Joint inversion of receiver function and surface wave dispersion based on the unscented Kalman inversion

Joint inversion, such as the combination of receiver function and surface wave dispersion, can significantly improve subsurface imaging by exploiting their complementary sensitivities. Bayesian methods have been demonstrated to be effective in this field. However, there are practical challenges associated with this approach. Notably, most Bayesian methods, such as the Markov Chain Monte Carlo method, are computationally intensive. Additionally, accurately determining the data noise across different data sets to ensure effective inversion is often a complex task. This study explores the unscented Kalman inversion (UKI) as a potential alternative.

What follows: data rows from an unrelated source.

/-- A write of MOV_CH_CTL that its path accepts acts on a channel that a fault or a bystander stop halts: retry runs the
descriptor again from its start, skip ends the job with BUS_ERROR, abort ends it with ABORTED; a migration that it ran
goes on by R275. Disabling an enabled channel stops it and ends its job. One microsecond after a shared-mode stop with
automatic resume, every bystander channel runs again. -/
def Obligations.MoverChannelControlCompletes : Prop :=
  -- RETRY
  (∀ (s : State) (path : Path) (ch : Chan),
    PathWrites s path →
    (s.chan ch.toNat).st = .haltFault ∨ (s.chan ch.toNat).st = .haltBystander →
    exec (.retry path ch) s = .next ((s.setChan ch.toNat { s.chan ch.toNat with st := .running, pos := 0, wait := none, got := [], todo := none }).pathAnswers path)) ∧
  -- SKIP
  (∀ (s : State) (path : Path) (ch : Chan),
    PathWrites s path →
    (s.chan ch.toNat).st = .haltFault ∨ (s.chan ch.toNat).st = .haltBystander →
    exec (.skip path ch) s = .next ((s.quitJob ch.toNat jobBusError).pathAnswers path)) ∧
  -- ABORT
  (∀ (s : State) (path : Path) (ch : Chan),
    PathWrites s path →
    (s.chan ch.toNat).st = .haltFault ∨ (s.chan ch.toNat).st = .haltBystander →
    exec (.abort path ch) s = .next ((s.quitJob ch.toNat jobAborted).pathAnswers path)) ∧
  -- CHANNEL_DISABLE
  (∀ (s : State) (path : Path) (ch : Chan),
    PathWrites s path →
    (s.chan ch.toNat).en = true →
    exec (.channelDisable path ch) s = .next ((s.disableChan ch.toNat).pathAnswers path)) ∧
  -- BYSTANDER_RESUME
  (∀ (s : State) (t d : Nat),
    s.mov.byst = some d →
    d ≤ (s.at t).now →
    exec (.bystanderResume t) s = .next ((s.mov.chans.filter fun c => c.2.st == .haltBystander).foldl (fun a c => a.resumeChan c.1 0)
        ((s.at t).mapMov fun m => { m with byst := none })))
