-- ==== Sys2Proof/Laws/Access.lean ====
section
/-! SUPPORT. What a register write does on each path, said once: accepted, or turned away without its effect. -/

namespace Sys2Proof.Machine

/-- An accepted write has its effect, and the monitor answers its line. -/
theorem regWrite_accepted {s : State} {path : Path} (off : Nat) (f : State → State) (h : PathWrites s path) :
    s.regWrite path off f = (f s).pathAnswers path := by
  cases path <;> simp_all [PathWrites, State.regWrite, State.pathAnswers]

/-- A write through the endpoint without Memory Space Enable or in D3hot is an unsupported request. -/
theorem regWrite_unsupported {s : State} (off : Nat) (f : State → State) (h : ¬ PathWrites s .endpoint) :
    s.regWrite .endpoint off f = s.emit (.unsupported .endpoint) := by
  have : (s.ep.mse && !s.ep.d3) = false := by
    simp only [PathWrites] at h
    cases hm : s.ep.mse <;> cases hd : s.ep.d3 <;> simp_all
  simp [State.regWrite, this]

end Sys2Proof.Machine
end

Through a data-driven approach to adjust estimated noise levels, we can achieve a balance between actual noise and the weights assigned to different data sets, enhancing the effectiveness of the inversion process. Synthetic tests of joint inversion of receiver function and surface wave dispersions indicate that the UKI can provide robust solutions across a range of data noise levels. Furthermore, we apply the UKI to real data from seismic arrays in Pamir and evaluate the accuracy of the joint inversion through posterior Gaussian distribution. Our results demonstrate that the UKI presents a promising supplement to conventional Bayesian methods in the joint inversion of geophysical data sets with superior computational efficiency.